Its performance is surprisingly good: 24 GB/s cold, 73 GB/s hot. Some noise in all these measurements.

cold/memcpy_baseline    time:   [6.1385 ms 6.1503 ms 6.1639 ms]
                        thrpt:  [35.090 GiB/s 35.168 GiB/s 35.236 GiB/s]
                 change:
                        time:   [+0.8184% +1.1318% +1.4649%] (p = 0.00 < 0.05)
                        thrpt:  [-1.4438% -1.1191% -0.8117%]
                        Change within noise threshold.
cold/libyuv             time:   [8.9479 ms 8.9586 ms 8.9708 ms]
                        thrpt:  [24.111 GiB/s 24.144 GiB/s 24.173 GiB/s]
                 change:
                        time:   [+1.8972% +2.0382% +2.2017%] (p = 0.00 < 0.05)
                        thrpt:  [-2.1543% -1.9975% -1.8619%]
                        Performance has regressed.
cold/explicit_avx2_double
                        time:   [8.5369 ms 8.5513 ms 8.5665 ms]

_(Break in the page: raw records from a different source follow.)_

/-- R132: the batch loop over written samples is the pipeline over the stream of them. -/
theorem processLoop_of_holdsFrom {N : Numerics Word} {k : Nat} {xs : List (Cpx Word)} {s : State}
    (h : s.ibuf.HoldsFrom k xs) : processLoop N xs.length k s = .next (batchDone N k xs s) := by
  induction xs generalizing k s with
  | nil => rfl
  | cons x xs ih =>
    obtain ⟨⟨hre, him⟩, hxs⟩ := Memory.holdsFrom_cons.1 h
    simp only [List.length_cons, processLoop, hre, him]
    rw [ih (s := processOne N s k x) hxs, batchDone_processOne]

theorem exec_process (n : BitVec 16) (s : State) : exec (.process n) s = processCmd Config.params n s := rfl

section batch

variable {n : BitVec 16} {xs : List (Cpx Word)} {s : State}

/-- An admitted batch that fits the buffers and has its samples completes with the stream's result. -/
theorem exec_process_of_holds (hrun : s.running = true) (hfits : n.toNat ≤ Config.params.maxN)
    (hlen : xs.length = n.toNat) (hxs : s.holds xs) :
    exec (.process n) s = .next (okAnswer 0#32 0#32 (batchDone hw 0 xs s)) := by
  have hloop := processLoop_of_holdsFrom (N := hw) (State.holds_iff.1 hxs)
  rw [hlen] at hloop
  refine (execProcess_of_fits hfits s).trans ?_
  rw [whenRunning_of hrun, batchLength, hloop]
  rfl

theorem batchDone_emitted (xs : List (Cpx Word)) (s : State) :
    (okAnswer 0#32 0#32 (batchDone hw 0 xs s)).emitted (pipeAll hw s.draws s.regs xs).2 :=
  State.emitted_iff.2 (Memory.writeSamples_holdsFrom _ _ _)

end batch

/-! ### Single samples -/

theorem exec_sample (s : State) : exec .sample s = sampleCmd Config.params s := rfl

/-- What an admitted `SAMPLE` leaves of `s` (R131): the pipeline's registers, its output responded. -/
def sampleAnswer (P : Params) (s : State) : State :=
  okAnswer (pipe (b32 P) s.draws s.regs (opAB s)).2.re (pipe (b32 P) s.draws s.regs (opAB s)).2.im
    ((s.setRegs (pipe (b32 P) s.draws s.regs (opAB s)).1).addDraws pipeDraws)

theorem sampleAnswer_response {P : Params} {s : State} {y : Cpx Word}
    (h : (pipe (b32 P) s.draws s.regs (opAB s)).2 = y) :
    (sampleAnswer P s).response = some ⟨0x00#8, y.re, y.im⟩ := by
  rw [sampleAnswer, okAnswer_response, h]

theorem sampleCmd_of_running {P : Params} {s : State} (h : s.running = true) :
    sampleCmd P s = .next (sampleAnswer P s) := whenRunning_of h _

theorem sampleCmd_of_not_running {P : Params} {s : State} (h : s.running = false) :
    sampleCmd P s = raise .wrongState s := whenRunning_not h _

/-- A sample that answers is followed by the rest of the inputs on the state it leaves. -/
theorem sampleRun_cons {P : Params} {s t u : State} {x : Cpx Word} {xs ys : List (Cpx Word)} {r : Response}
    (hsample : sampleCmd P (s.setOperands ⟨x.re, x.im, 0⟩) = .next t) (hresponse : t.response = some r)
    (hrest : sampleRun P t xs = some (u, ys)) :
    sampleRun P s (x :: xs) = some (u, ⟨r.ra, r.rb⟩ :: ys) := by
  simp only [sampleRun, hsample, hresponse, hrest]
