-- ==== Sys2Proof/Word.lean ====
section
/-! DEFINITION. The words of the machine: 32-bit words (command words, exponents, control registers),
register selectors, and the value of `N` digits of `W` bits (`00_scope.md` R5, R7, R10, R11). -/

namespace Sys2Proof

/-- A 32-bit word: a command word (R72), an exponent (R7) or a control register (R29). -/
abbrev Word := BitVec 32

/-- A register selector: eight value registers and eight exponent registers (R10). -/
abbrev Reg := Fin 8

/-- A value (R11): an ordered, fixed-length sequence of exactly `n` digits of `w` bits each, stored
least significant digit first. Every digit array is a legal value; leading zero digits are permitted. -/
structure Value (w n : Nat) where
  digits : List (BitVec w)
  length_digits : digits.length = n
deriving DecidableEq, Repr

/-- The value with the same digit at every index. -/
def Value.replicate {w : Nat} (n : Nat) (d : BitVec w) : Value w n :=
  ⟨List.replicate n d, List.length_replicate⟩

/-- The sum of `d[i] * BASE^i` over a list of digits, least significant digit first (R11). -/
def natOfDigits {w : Nat} : List (BitVec w) → Nat
  | [] => 0
  | d :: ds => d.toNat + 2 ^ w * natOfDigits ds

/-- `val(a)`, the unsigned number a value stands for (R11). -/
def Value.val {w n : Nat} (a : Value w n) : Nat :=
  natOfDigits a.digits

end Sys2Proof
end

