-- ==== Sys2Proof/WellFormed.lean ====
section
/-! DEFINITION. Which commands the encoding admits. Register selectors and digit indices are bounded by
their types; the one bound a type does not carry is that of the control register number. -/

namespace Sys2Proof

/-- The control registers are numbered 0 to 6; any other number is an illegal command (R29, R79). -/
def isCsr (idx : DigitIdx) : Bool := decide (idx.toNat ≤ 6)

/-- A command that has an encoding. A digit index of `N` or more is well formed: `LDD` and `STD` check it
when they execute (R122, R123). -/
def Instr.wellFormed : Instr → Bool
  | .rcs idx => isCsr idx
  | _ => true

end Sys2Proof
end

                        thrpt:  [25.249 GiB/s 25.294 GiB/s 25.336 GiB/s]
                 change:
                        time:   [+12.556% +12.813% +13.076%] (p = 0.00 < 0.05)
                        thrpt:  [-11.564% -11.358% -11.155%]
                        Performance has regressed.
cold/explicit_avx2_single
                        time:   [8.0669 ms 8.0752 ms 8.0852 ms]
                        thrpt:  [26.752 GiB/s 26.785 GiB/s 26.812 GiB/s]
                 change:
                        time:   [+1.6387% +1.7825% +1.9258%] (p = 0.00 < 0.05)
                        thrpt:  [-1.8894% -1.7513% -1.6123%]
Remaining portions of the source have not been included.